* _Task directions_
The word "package" marks the lines to copy; find all of them in the entries below.

* _Extracted entries_
/-- Perform a peer's atomic: its old value, or a fault. -/
def State.peerAtomic (s : State) (m : Message) : State × Except Nat Nat :=
  let w := if bitOf 4 m.fn then 8 else 4
  let o : AtomOp := if m.fn % 16 = 9 then .cas (natOf (m.data.take w)) else .fn (m.fn % 16)
  let v := if m.fn % 16 = 9 then natOf (m.data.drop w) else natOf m.data
  if m.pa % w ≠ 0 ∨ 9 < m.fn % 16 then (s, .error atomicType)
  else match s.homeAtomicNow false (bitOf 5 m.fn) m.pa w m.keyId o v with
    | (s, .ok old) => (s, .ok old)
    | (s, .fault c) => (s, .error c)
    | (s, .held _) => (s, .error notPresent)

/-- Send a response on the lane of its request, in a sequence space of its own (R391), once the notifies for `notes` have
ended (R377). -/
def State.respond (s : State) (src lane : Nat) (m : Message) (notes : List Nat) : State :=
  let id := s.fabric.nextMsg
  let t : TxMsg := { id := id, dst := src, lane := lane, rsp := true, msg := m, notes := notes, waiter := none }
  let s : State := s.modFab fun f => { f with nextMsg := id + 1, tx := f.tx ++ [t] }
  if notes.isEmpty then s.postIn 0 (.messageSeal id) else notes.foldl (fun (s : State) pa => s.postIn 0 (.poisonNotifySend pa)) s

/-- Acknowledge a delivered number (R394). -/
def State.sendAck (s : State) (k : Nat × Nat × Bool) (seq status : Nat) : State :=
  (s.modRx k fun l => { l with acks := NMap.insert (l.acks.filter fun e => above l.base e.1 ≤ 64 || above e.1 l.base < 64) seq status }).sendControl
    k.1 0 { src := 0, lane := k.2.1, seq := seq, rsp := k.2.2, status := status }

/-- The poisoned lines of a read, as PAs. -/
def poisonedLines (pa map : Nat) : List Nat := ((List.range 64).filter fun i => bitOf i map).map fun i => (pa / 64 + i) * 64

/-- Perform a request of package `src` (R400) and answer it. -/
def State.performRequest (s : State) (src lane seq : Nat) (m : Message) : State :=
  let k := (src, lane, false)
  match m.op with
  | .poisonNote => (s.postIn 0 (.poisonnoteReceive src m.pa)).sendAck k seq 0
  | .readRsp | .atomRsp => s.sendAck k seq 0
  | .write =>
    match s.peerMay src m with
    | (s, false) => s.sendAck k seq perm
    | (s, true) => let (s, c) := s.peerWrite m; s.sendAck k seq c
  | .readReq =>
    let base : Message := { op := .readRsp, world := m.world, keyId := m.keyId, pa := m.pa, origin := m.origin }
    match s.peerMay src m with
    | (s, false) => s.respond src lane { base with status := perm } []
    | (s, true) =>
      let (s, bs, map, c) := s.peerRead m
      let notes := match (s.lent m.pa).2 with
        | some _ => poisonedLines m.pa map
        | none => []
      s.respond src lane { base with len := bs.length, data := bs, status := c + 256 * map } notes
  | .atomic =>
    let base : Message := { op := .atomRsp, world := m.world, keyId := m.keyId, pa := m.pa, origin := m.origin }
    match s.peerMay src m with
    | (s, false) => (s.sendAck k seq perm).respond src lane { base with status := perm } []
    | (s, true) => match s.peerAtomic m with
      | (s, .error c) => (s.sendAck k seq c).respond src lane { base with status := c } []
      | (s, .ok old) =>
        let w := if bitOf 4 m.fn then 8 else 4
        (s.sendAck k seq 0).respond src lane { base with len := w, data := bytesOf w old } []

/-- A response of package `src`: its request's issuer takes the value or the fault (R400). -/
def State.takeResponse (s : State) (src lane seq : Nat) (m : Message) : State :=
  let s := s.sendAck (src, lane, true) seq 0
  match s.fabric.tx.find? fun t => t.id = m.origin / 2 ^ 16 && t.dst = src && !t.rsp && !t.answered with
  | none => s
  | some t =>
    let done := t.acked || t.msg.op = .readReq
    let s := (if done then s.dropTx t.id else s.modTx t.id fun t => { t with answered := true }).sealNext t.lane'
    match t.waiter with
    | some w => s.answer w (if m.status % 256 = 0 then .ok (m.data, m.status / 256) else .error (m.status % 256))
    | none => s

* _Response area_
/-- Perform a request of package `src` (R400) and answer it. -/
/-- A response of package `src`: its request's issuer takes the value or the fault (R400). -/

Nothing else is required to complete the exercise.